Au courant de l’absence de livraison de cette huile, les autorités sanitaires nous ont précisé en début de semaine qu’on pouvait proposer une autre formule, chargée à 20 mg/ml de CBD et à 1 mg/ml de THC. Ce n’est donc plus le même médicament à proposer aux patients. Pour ceux qui sont stabilisés, cela fait courir le risque de perdre l’effet pharmaceutique obtenu, de voir apparaître de nouveaux effets indésirables et d’entraîner du stress. Dans cette expérimentation, on a intégré des patients qui n’ont plus d’alternative thérapeutique, avec des souffrances chroniques et sévères. La raison d’être de l’expérimentation est de soigner les malades, pas juste de s’amuser en expérimentant des choses. On a appris aux médecins à prescrire dans ce sens-là, en leur disant de commencer par le CBD. Et là, on va devoir faire d’entrée de jeu avec une formule contenant 1% de THC. Pour un pays qui est tétanisé par cette molécule, avec un gouvernement qui ne la voit que d’un mauvais œil, c’est une réaction très étonnante de la part des autorités.
Quelles ont été les raisons qui ont poussé l’Etat à décider de prolonger la phase de test plutôt que la généralisation de l’usage du cannabis médical en France ?

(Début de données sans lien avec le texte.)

-- ==== Sys2Proof/Machine/Trim.lean ====
section
/-! DEFINITION. The Trim and Skew Monitor (04): measured positions, mean, skew, corrections, and the alignment set-up. -/

namespace Sys2Proof.Machine

/-- The executing segment is an ALIGN. -/
def Mover.aligning (mv : Mover) : Bool :=
  match mv.exec with
  | some e => e.seg.kind == .align
  | none => false

/-- A value clamped to −b..+b. -/
def clampMagnitude (b : Nat) (x : Int) : Int := max (-(b : Int)) (min x b)

/-- The bound of the corrections in force, µm/s: VCREEP during an ALIGN, else TCL (R86). -/
def Mover.trimClamp (mv : Mover) : Nat := (if mv.aligning then mv.cfg.vcreep else mv.cfg.tcl) * 1000

/-- The correction for a track error: e × KC / 16 truncated toward zero, then clamped (R86). -/
def Mover.correctionFor (mv : Mover) (e : Int) : Int := clampMagnitude mv.trimClamp ((e * mv.cfg.kc).tdiv 16)

/-- The largest entry of a list of positions, and 0 of an empty one. -/
def maxOf : List Int → Int
  | [] => 0
  | x :: xs => xs.foldl max x

/-- The smallest entry of a list of positions, and 0 of an empty one. -/
def minOf : List Int → Int
  | [] => 0
  | x :: xs => xs.foldl min x

/-- The mean of the measured positions, floor (R80). -/
def meanOf (xs : List Int) : Int := xs.sum / xs.length

/-- Mean, skew, errors and corrections from measured positions, against the commanded position p (R80, R86). -/
def Mover.trimFrom (mv : Mover) (p : Int) (xs : List Int) : Trim :=
  let es := xs.map fun a => p - a
  { measured := xs, errors := es, corrections := es.map mv.correctionFor, mean := meanOf xs, skew := maxOf xs - minOf xs }

/-- The measured positions a_i′ = POS − offset_i from the tracks' last valid reports; none while a track has no report (R79). -/
def State.measured (s : State) (m : MoverNo) : Option (List Int) :=
  let r := (s.mv m).cfg
  r.tracks.zipIdx.mapM fun t => (s.driveReport t.1).map fun d => d.1 - r.offs.getD t.2 0

/-- Stage 1 of the mover update (R6, R79, R80, R86). -/
def State.formTrim (s : State) (m : MoverNo) : State :=
  match s.measured m with
  | none => s
  | some xs => s.modMv m fun x => { x with trim := some (x.trimFrom x.p xs) }

/-- The alignment set-up of an ALIGN that has become executing: p to the mean, v and residue to 0, corrections formed afresh, and
the alignment timer started (R77, R78). Without a mean p stays (DESIGN CHOICE, log entry 58; no run from reset comes there). -/
def Mover.alignSetup (mv : Mover) : Mover :=
  let base := { mv with v := 0, residue := 0, alignLeft := some mv.cfg.talign }
  match mv.trim with
  | none => base
  | some t =>
    let p := mv.cfg.clampTravel t.mean
    { base with p := p, trim := some (mv.trimFrom p t.measured) }

end Sys2Proof.Machine
end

Une des raisons affichées était la question des médecins généralistes. Les relais au sein de la médecine générale doivent encore se mettre en place progressivement, cela prend du temps. C’est une situation qui peut s’expliquer en partie par les contraintes liées à l’expérimentation, telles que l’obligation de suivre une formation en ligne et de tenir un registre quand bien même la prescription de cannabis médical ne va concerner qu’un patient. Cela peut être décourageant ou démotivant pour le professionnel de santé. Mais une fois que le médicament passe dans le droit commun, les médecins s’en saisiront, cela ne fait aucun doute.

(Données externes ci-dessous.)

-- ==== Sys2Proof/Machine/Operands.lean ====
section
/-! DEFINITION. The fields of a command line (09, Layouts and R165): their forms, and the FORMAT and RANGE tests of every verb,
FORMAT before RANGE. Each `parse` answers the operands of its verb, or the reason of the first test that failed. -/

namespace Sys2Proof.Machine

/-! ## Fields and forms -/

/-- A field of a command line as written. -/
structure Field where
  name : Text
  value : Text
deriving DecidableEq, Repr

/-- The answer of tests: a value, or the reason of the first test that failed (R167). -/
abbrev Test := Except Reason

/-- Upper-case letters and digits, beginning with a letter. -/
def isFieldName : Text → Bool
  | [] => false
  | c :: cs => isUpper c && cs.all fun d => isUpper d || isDigit d

/-- A token in the field form: a name, an equals sign, a value that is not empty (R165). -/
def parseField (t : Text) : Option Field :=
  let name := t.takeWhile fun c => c != '='
  match t.dropWhile fun c => c != '=' with
  | _ :: v :: vs => if isFieldName name then some { name := name, value := v :: vs } else none
  | _ => none

/-- The tokens after the verb as fields; none where one is not of the field form (R165). -/
def parseFields (ts : List Text) : Option (List Field) := ts.mapM parseField

/-- The number that decimal digits write. -/
def digitsValue (t : Text) : Nat := t.foldl (fun n c => 10 * n + (c.toNat - 48)) 0

/-- 1 to `limit` decimal digits. -/
def parseDigits (limit : Nat) (t : Text) : Option Nat :=
  if !t.isEmpty && decide (t.length ≤ limit) && t.all isDigit then some (digitsValue t) else none

/-- A decimal value: an optional minus sign and 1 to `limit` digits. -/
def decimalUpTo (limit : Nat) : Text → Option Int
  | '-' :: t => (parseDigits limit t).map fun n => -(n : Int)
  | t => (parseDigits limit t).map fun n => (n : Int)

/-- A decimal value of up to ten digits (Layouts). -/
def decimal (t : Text) : Option Int := decimalUpTo 10 t

/-- A decimal value of up to nine digits, as STAGE and SETPLAN take it (R38). -/
def shortDecimal (t : Text) : Option Int := decimalUpTo 9 t

/-- A text cut at each comma. -/
def splitCommas : Text → List Text
  | [] => [[]]
  | c :: cs =>
    if c == ',' then [] :: splitCommas cs
    else
      match splitCommas cs with
      | p :: ps => (c :: p) :: ps
      | [] => [[c]]

/-- A list of decimal values, at most `limit` of them. -/
def decimalList (limit : Nat) (t : Text) : Option (List Int) :=
  let parts := splitCommas t
  if parts.length ≤ limit then parts.mapM decimal else none

/-- A word value: upper-case letters, digits and underscores, beginning with a letter. -/
def word : Text → Option Text
  | [] => none
  | c :: cs => if isUpper c && cs.all fun d => isUpper d || isDigit d || d == '_' then some (c :: cs) else none

/-- A word that must be one of a list (R38 KIND, R104 MODE, R157 OP). -/
def wordOf {α : Type} (ws : List (String × α)) (t : Text) : Option α :=
  (ws.find? fun w => w.1.toList == t).map Prod.snd

/-- A mover number or a word (R17, R20, R136). -/
def decimalOrWord (t : Text) : Option (Int ⊕ Text) :=
  match decimal t with
  | some x => some (.inl x)
  | none => (word t).map .inr

/-! ## Tests -/

/-- The test fails with a reason unless the condition holds. -/
def require (c : Bool) (r : Reason) : Test Unit := if c then .ok () else .error r

/-- The tests a rule lists, each a failing condition with its reason: the first that fails gives the refusal (R167). -/
def firstFailing : List (Bool × Reason) → Test Unit
  | [] => .ok ()
  | (c, r) :: ts => if c then .error r else firstFailing ts

/-- The value of a named field, as written. -/
def fieldValue (fs : List Field) (k : String) : Option Text :=
  (fs.find? fun f => f.name == k.toList).map Field.value

/-- A field of that name is present. -/
def present (fs : List Field) (k : String) : Bool := (fieldValue fs k).isSome

/-- FORMAT unless every field name is one of the verb's and none appears twice (R165). -/
def checkNames (names : List String) (fs : List Field) : Test Unit :=
  require
    ((fs.all fun f => names.any fun n => n.toList == f.name) &&
      names.all fun n => decide ((fs.filter fun f => f.name == n.toList).length ≤ 1))
    .format

/-- A field that must be present and of its form; else FORMAT. -/
def required {α : Type} (fs : List Field) (k : String) (form : Text → Option α) : Test α :=
  match (fieldValue fs k).bind form with
  | some x => .ok x
  | none => .error .format

/-- A field that may be omitted; FORMAT where it is present and not of its form. -/
def optionalField {α : Type} (fs : List Field) (k : String) (form : Text → Option α) : Test (Option α) :=
  match fieldValue fs k with
  | none => .ok none
  | some t =>
    match form t with
    | some x => .ok (some x)
    | none => .error .format

/-- RANGE unless lo ≤ x ≤ hi. -/
def natIn (lo hi : Nat) (x : Int) : Test Nat :=
  if (lo : Int) ≤ x ∧ x ≤ hi then .ok x.toNat else .error .range

/-- RANGE unless x is an index below n: a mover, a station, a rule. -/
def indexBelow (n : Nat) (x : Int) : Test (Fin n) :=
  if h : 0 ≤ x ∧ x.toNat < n then .ok ⟨x.toNat, h.2⟩ else .error .range

/-- M in 0..7. -/
def moverNumber (x : Int) : Test MoverNo := indexBelow 8 x

/-- A station number in 0..23. -/
def stationNumber (x : Int) : Test StationNo := indexBelow 24 x

/-- A rule number in 0..15. -/
def ruleNumber (x : Int) : Test RuleNo := indexBelow 16 x

/-- 0 or 1. -/
def switchValue (x : Int) : Test Bool :=
  if x = 0 then .ok false else if x = 1 then .ok true else .error .range

/-- An omitted value stays omitted; a written one is tested. -/
def whenPresent {α β : Type} (f : α → Test β) : Option α → Test (Option β)
  | none => .ok none
  | some x => (f x).map some

/-- A word that must name one of a list; else RANGE (R2 CLASS, R143 L, R146 LINE and TYPE). -/
def wordInRange {α : Type} (ws : List (String × α)) (t : Text) : Test α :=
  match wordOf ws t with
  | some x => .ok x
  | none => .error .range

/-- A and B. -/
def lineWords : List (String × LineId) := [("A", .A), ("B", .B)]

/-! ## Verbs without fields, and verbs that name a mover -/

/-- A verb that takes no field (POOLSTAT, POWERSTAT, WXSTAT, BEAT, LINKSTAT, CLEARALL). -/
def parseNothing (fs : List Field) : Test Unit := checkNames [] fs

/-- M=n (GO, RESUME, STOP, ACKFAULT, MOVERSTAT, FLUSH). ALL or another word is no decimal here: FORMAT (DEDUCED, log entry 10). -/
def parseMover (fs : List Field) : Test MoverNo := do
  checkNames ["M"] fs
  let m ← required fs "M" decimal
  moverNumber m

/-- The mover of M=n, or none for M=ALL; RANGE for another number or word. -/
def moverOrAll : Int ⊕ Text → Test (Option MoverNo)
  | .inl x => (moverNumber x).map some
  | .inr w => if w == "ALL".toList then .ok none else .error .range

/-- M=n or M=ALL (HOLD, ESTOP); none stands for ALL. -/
def parseMoverOrAll (fs : List Field) : Test (Option MoverNo) := do
  checkNames ["M"] fs
  let m ← required fs "M" decimalOrWord
  moverOrAll m

/-! ## DEFMOVER (R2) -/

/-- The field names of the table of R2. -/
def defmoverNames : List String :=
  ["M", "TRACKS", "OFFS", "LO", "HI", "OVT", "VMAX", "AMAX", "DMAX", "VCREEP", "PRATED", "VRATED", "PRIO", "CLASS", "LOCKST",
   "SKW", "SKT", "SKH", "FOL", "KC", "TCL", "TBRK", "TLOCK", "TSTOP", "TALIGN", "CAP", "LOW"]

/-- RANGE unless −100,000 ≤ x ≤ 100,000. -/
def offsetInRange (x : Int) : Test Int := if -100000 ≤ x ∧ x ≤ 100000 then .ok x else .error .range

/-- The fields of DEFMOVER (R2): all FORMAT tests, then all RANGE tests. -/
def parseDefmover (fs : List Field) : Test (MoverNo × MoverRec) := do
  checkNames defmoverNames fs
  let m ← required fs "M" decimal
  let tracks ← required fs "TRACKS" (decimalList 4)
  let offs ← optionalField fs "OFFS" (decimalList 4)
  let lo ← required fs "LO" decimal
  let hi ← required fs "HI" decimal
  let ovt ← optionalField fs "OVT" decimal
  let vmax ← required fs "VMAX" decimal
  let amax ← required fs "AMAX" decimal
  let dmax ← required fs "DMAX" decimal
  let vcreep ← required fs "VCREEP" decimal
  let prated ← required fs "PRATED" decimal
  let vrated ← required fs "VRATED" decimal
  let prio ← optionalField fs "PRIO" decimal
  let cls ← required fs "CLASS" word
  let lockst ← optionalField fs "LOCKST" decimal
  let skw ← required fs "SKW" decimal
  let skt ← required fs "SKT" decimal
  let skh ← required fs "SKH" decimal
  let fol ← required fs "FOL" decimal
  let kc ← required fs "KC" decimal
  let tcl ← required fs "TCL" decimal
  let tbrk ← optionalField fs "TBRK" decimal
  let tlock ← optionalField fs "TLOCK" decimal
  let tstop ← optionalField fs "TSTOP" decimal
  let talign ← optionalField fs "TALIGN" decimal
  let cap ← optionalField fs "CAP" decimal
  let low ← optionalField fs "LOW" decimal
  require (offs.all fun o => o.length == tracks.length) .format
  let m ← moverNumber m
  let tracks ← tracks.mapM stationNumber
  let offs ← (offs.getD (List.replicate tracks.length 0)).mapM offsetInRange
  let lo ← natIn 0 400000 lo
  let hi ← natIn 0 400000 hi
  require (decide (lo < hi)) .range
  let ovt ← natIn 0 1000 (ovt.getD 0)
  let vmax ← natIn 1 1000 vmax
  let amax ← natIn 1 500 amax
  let dmax ← natIn 1 500 dmax
  let vcreep ← natIn 1 vmax vcreep
  let prated ← natIn 1 5000 prated
  let vrated ← natIn 1 1000 vrated
  let prio ← natIn 0 7 (prio.getD 7)
  let cls ← wordInRange [("EXPOSED", MoverClass.exposed), ("SHELTERED", .sheltered)] cls
  let lockst ← whenPresent stationNumber lockst
  let skw ← natIn 1 2000 skw
  let skt ← natIn (skw + 1) 5000 skt
  let skh ← natIn 1 skw skh
  let fol ← natIn 1 5000 fol
  let kc ← natIn 0 255 kc
  let tcl ← natIn 0 50 tcl
  let tbrk ← natIn 100 10000 (tbrk.getD 2000)
  let tlock ← natIn 1000 60000 (tlock.getD 20000)
  let tstop ← natIn 1000 60000 (tstop.getD 15000)
  let talign ← natIn 1000 600000 (talign.getD 120000)
  let cap ← natIn 1 64 (cap.getD 16)
  let low ← natIn 0 cap (low.getD 1)
  return (m,
    { tracks := tracks, offs := offs, lo := lo, hi := hi, ovt := ovt, vmax := vmax, amax := amax, dmax := dmax, vcreep := vcreep,
      prated := prated, vrated := vrated, prio := prio, cls := cls, lockst := lockst, skw := skw, skt := skt, skh := skh,
      fol := fol, kc := kc, tcl := tcl, tbrk := tbrk, tlock := tlock, tstop := tstop, talign := talign, cap := cap, low := low })

/-! ## STAGE and SETPLAN (R38, R39, R135) -/

/-- KIND of a STAGE line. -/
inductive KindWord
  | move
  | dwell
  | align
deriving DecidableEq, Repr

/-- The fields a kind takes (R38). -/
def KindWord.names : KindWord → List String
  | .move => ["M", "TAG", "KIND", "LOCK", "TO", "V", "A", "D"]
  | .dwell => ["M", "TAG", "KIND", "LOCK", "T"]
  | .align => ["M", "TAG", "KIND", "LOCK"]

/-- RANGE where a written V, A, D or T is less than 1 (R39). -/
def atLeastOne (x : Int) : Test Nat := if 1 ≤ x then .ok x.toNat else .error .range

/-- The motion of a kind from its fields (R38, R39). -/
def parseKind (fs : List Field) : KindWord → Test MotionKind
  | .move => do
    let dest ← required fs "TO" shortDecimal
    let v ← optionalField fs "V" shortDecimal
    let a ← optionalField fs "A" shortDecimal
    let d ← optionalField fs "D" shortDecimal
    let v ← whenPresent atLeastOne v
    let a ← whenPresent atLeastOne a
    let d ← whenPresent atLeastOne d
    return .move dest v a d
  | .dwell => do
    let t ← required fs "T" shortDecimal
    let t ← atLeastOne t
    return .dwell t
  | .align => .ok .align

/-- The fields of STAGE, and of a SETPLAN that sets a plan (R38, R39 test 1). -/
def parseMotion (fs : List Field) : Test (MoverNo × Motion) := do
  let kind ← required fs "KIND" (wordOf [("MOVE", KindWord.move), ("DWELL", .dwell), ("ALIGN", .align)])
  checkNames kind.names fs
  let m ← required fs "M" shortDecimal
  let tag ← required fs "TAG" shortDecimal
  let lock ← optionalField fs "LOCK" shortDecimal
  let kind ← parseKind fs kind
  let m ← moverNumber m
  let tag ← natIn 0 65535 tag
  let lock ← switchValue (lock.getD 0)
  return (m, { tag := tag, kind := kind, lock := lock })

/-- The fields of SETPLAN: a plan, or none for M alone (R135). -/
def parseSetplan (fs : List Field) : Test (MoverNo × Option Motion) :=
  if fs.length == 1 && present fs "M" then do
    let m ← required fs "M" shortDecimal
    let m ← moverNumber m
    return (m, none)
  else do
    let r ← parseMotion fs
    return (r.1, some r.2)

/-- N of LOGREAD, 1..8, default 8 (R51). -/
def parseLogread (fs : List Field) : Test Nat := do
  checkNames ["N"] fs
  let n ← optionalField fs "N" decimal
  natIn 1 8 (n.getD 8)

/-! ## SETPOWER (R104) -/

/-- BUDGET and MODE of SETPOWER, at least one of them. -/
def parseSetpower (fs : List Field) : Test (Option Nat × Option PowerMode) := do
  checkNames ["BUDGET", "MODE"] fs
  require (!fs.isEmpty) .format
  let budget ← optionalField fs "BUDGET" decimal
  let mode ← optionalField fs "MODE" (wordOf [("PRIORITY", PowerMode.priority), ("ROTATE", .rotate)])
  let budget ← whenPresent (natIn 0 65535) budget
  return (budget, mode)

/-! ## DEFRULE and RULESTAT (R110, R111, R124) -/

/-- What DEFRULE gives a rule that it defines. -/
structure RuleArgs where
  g : MoverNo
  zlo : Nat
  zhi : Nat
  k : MoverNo
  rlo : Nat
  rhi : Nat
deriving DecidableEq, Repr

L’autre raison évoquée était que l’expérimentation n’avait pas atteint la barre des 3 000 patients inclus. Aujourd’hui, la barre des 2 700 personnes à avoir participé au programme a été franchie. Actuellement, 1 600 patients sont en cours de traitement. Ce chiffre de 3 000 patients inclus n’a jamais été un objectif, mais une taille d’expérimentation avec un calibrage financier adapté. La réussite du projet n’a jamais été tributaire du nombre de patients inclus. Enfin, la France n’était pas prête à faire entrer dans le droit commun ces produits pharmaceutiques, car les arbitrages concernant les statuts et la question du potentiel remboursement n’ont pas eu lieu. La prolongation d’un an du projet d’expérimentation décidée par le ministère de la Santé en septembre n’avait pas vocation à montrer que le dispositif était opérationnel. Cela a été déjà montré via un rapport adressé au Parlement par le ministère de la Santé qui soulignait que le traitement avait permis une amélioration de la qualité de vie pour 70% des patients.

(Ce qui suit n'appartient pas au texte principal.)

-- ==== Sys2Proof/Machine/VerbsPower.lean ====
section
/-! DEFINITION. The verbs of the Power Arbiter (05): SETPOWER, POWERSTAT. -/

namespace Sys2Proof.Machine

/-! ## SETPOWER (R104, R105) -/

/-- Mode first, then budget; a raised budget runs the arbitration (R104, R105). -/
def State.setPower (s : State) (budget : Option Nat) (mode : Option PowerMode) : State :=
  let raised := budget.any fun b => decide (s.power.budget < b)
  let s := { s with power := { s.power with mode := mode.getD s.power.mode, budget := budget.getD s.power.budget } }
  if raised then s.arbitrate else s

/-- SETPOWER. -/
def actSetpower : Act := fun fs s => do
  let (budget, mode) ← parseSetpower fs
  firstFailing [(budget.any fun b => decide (b < s.grantedSum), .budgetInUse)]
  let s := s.setPower budget mode
  return (s,
    { fields :=
        [fieldNat "BUDGET" s.power.budget, fieldWord "MODE" s.power.mode.word, fieldNat "USED" s.grantedSum,
         fieldNat "FREE" s.freeBudget] })

/-- SETPOWER (R104, R105). -/
def execSetpower (ln : CommandLine) (s : State) : Host.Outcome State Fault Refusal :=
  s.whileRunning fun s => s.executeLine "SETPOWER" ln actSetpower

/-! ## POWERSTAT (R107) -/

/-- An entry of WAIT=. -/
def PowerRequest.text (e : PowerRequest) : Text := joinText '/' [moverText e.mover, natText e.req, natText e.min]

/-- POWERSTAT. HEAD, absent in ROTATE, is left out of the reply there (DEDUCED, log entry 41). -/
def actPowerstat : Act := fun fs s => do
  parseNothing fs
  return (s,
    { fields :=
        [fieldNat "BUDGET" s.power.budget, fieldWord "MODE" s.power.mode.word, fieldNat "USED" s.grantedSum,
         fieldNat "FREE" s.freeBudget, fieldText "GRANTS" (s.eachMover s.grant),
         fieldText "WAIT" (listOrNone (s.power.waiting.map PowerRequest.text))] ++
        (if s.power.mode == .priority then [fieldText "HEAD" (moverOrNone (s.powerHead.map PowerRequest.mover))] else []) ++
        [fieldText "ROT" (moverText s.power.pointer)] })

/-- POWERSTAT (R107). -/
def execPowerstat (ln : CommandLine) (s : State) : Host.Outcome State Fault Refusal :=
  s.whileRunning fun s => s.executeLine "POWERSTAT" ln actPowerstat

end Sys2Proof.Machine
end

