-- ==== Sys2Proof/Machine/VerbsRules.lean ====
section
/-! DEFINITION. The verbs of the Clearance Table (06): DEFRULE, RULESTAT. -/

namespace Sys2Proof.Machine

/-! ## DEFRULE (R110, R111) -/

/-- The rule that the operands describe, in its initial state from the two movers' p (R110). -/
def State.newRule (s : State) (a : RuleArgs) : Rule :=
  let r : Rule :=
    { g := a.g, zlo := a.zlo, zhi := a.zhi, k := a.k, rlo := a.rlo, rhi := a.rhi, state := .free, waiting := [] }
  if !r.inRegion (s.mv a.k).p then { r with state := .released }
  else if r.inZone (s.mv a.g).p then { r with state := .held }
  else r

/-- Rule Cn is defined and is not OPEN. -/
def State.ruleTaken (s : State) (c : RuleNo) : Bool := (s.rule c).any fun r => r.state != .free

/-- The tests of R110 after RANGE. -/
def State.defruleTests (s : State) (c : RuleNo) (a : RuleArgs) : List (Bool × Reason) :=
  [(a.g == a.k, .conflict),
   (!(s.mv a.g).configured || !(s.mv a.k).configured, .undefined),
   (s.ruleTaken c, .busy),
   (!(s.mv a.g).atRest || !(s.mv a.k).atRest, .busy),
   ((s.mv a.g).positionUnset || (s.mv a.k).positionUnset, .feedback),
   ((s.newRule a).inZone (s.mv a.g).p && !(s.newRule a).inRegion (s.mv a.k).p, .conflict)]

/-- DEFRULE. -/
def actDefrule : Act := fun fs s => do
  let (c, a) ← parseDefrule fs
  match a with
  | none =>
    firstFailing [(s.ruleTaken c, .busy)]
    return (s.setRule c none, { fields := [fieldNat "C" c.val, fieldWord "STATE" "NONE"] })
  | some a =>
    firstFailing (s.defruleTests c a)
    let r := s.newRule a
    return (s.setRule c (some r), { fields := [fieldNat "C" c.val, fieldWord "STATE" r.state.word] })

/-- DEFRULE (R110, R111). -/
def execDefrule (ln : CommandLine) (s : State) : Host.Outcome State Fault Refusal :=
  s.whileRunning fun s => s.executeLine "DEFRULE" ln actDefrule

/-! ## RULESTAT (R124) -/

/-- An entry of WAIT=: mover/CLAIM or mover/RELEASE. -/
def Rule.waiterText (r : Rule) (m : MoverNo) : Text :=
  joinText '/' [moverText m, (if r.g == m then "CLAIM" else "RELEASE").toList]

/-- The fields of one rule. -/
def ruleFields (c : RuleNo) : Option Rule → List OutField
  | none => [fieldNat "C" c.val, fieldWord "STATE" "NONE"]
  | some r =>
    [fieldNat "C" c.val, fieldNat "G" r.g.val, fieldNat "ZLO" r.zlo, fieldNat "ZHI" r.zhi, fieldNat "K" r.k.val,
     fieldNat "RLO" r.rlo, fieldNat "RHI" r.rhi, fieldWord "STATE" r.state.word, fieldText "HOLDER" (moverOrNone r.holder),
     fieldText "WAIT" (listOrNone (r.waiting.map r.waiterText))]

/-- The entries of RULES=. -/
def State.ruleEntries (s : State) : List Text :=
  allRules.filterMap fun c =>
    (s.rule c).map fun r => joinText '/' [ruleText c, r.state.word.toList, moverOrNone r.holder]

/-- RULESTAT. -/
def actRulestat : Act := fun fs s => do
  let c ← parseRulestat fs
  match c with
  | some c => return (s, { fields := ruleFields c (s.rule c) })
  | none => return (s, { fields := [fieldText "RULES" (listOrNone s.ruleEntries)] })

/-- RULESTAT (R124). -/
def execRulestat (ln : CommandLine) (s : State) : Host.Outcome State Fault Refusal :=
  s.whileRunning fun s => s.executeLine "RULESTAT" ln actRulestat

end Sys2Proof.Machine
end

Quel doit être le statut de ces médicaments selon vous ?
Plusieurs statuts sont possibles : mais ce qui est important, c’est qu’on puisse prescrire ces médicaments en les personnalisant pour chaque patient, car on se rend compte qu’il n’y a pas une posologie bien fine et déterminée pour traiter chaque symptôme. D’un patient à l’autre, il faut parfois faire une prescription sur le THC, le CBD, parfois les deux, l’adapter. Plusieurs statuts sont en discussion, mais c’est presque secondaire. Le cannabis médical pourrait bénéficier d’un statut ad hoc. Tout est sur la table, mais on attend ces arbitrages pour le mois d’avril. Si rien n’est décidé avant l’été et que le projet n’est pas intégré dans le prochain PLFSS, on risque fort de ne pas voir la généralisation du cannabis médical dans le pays.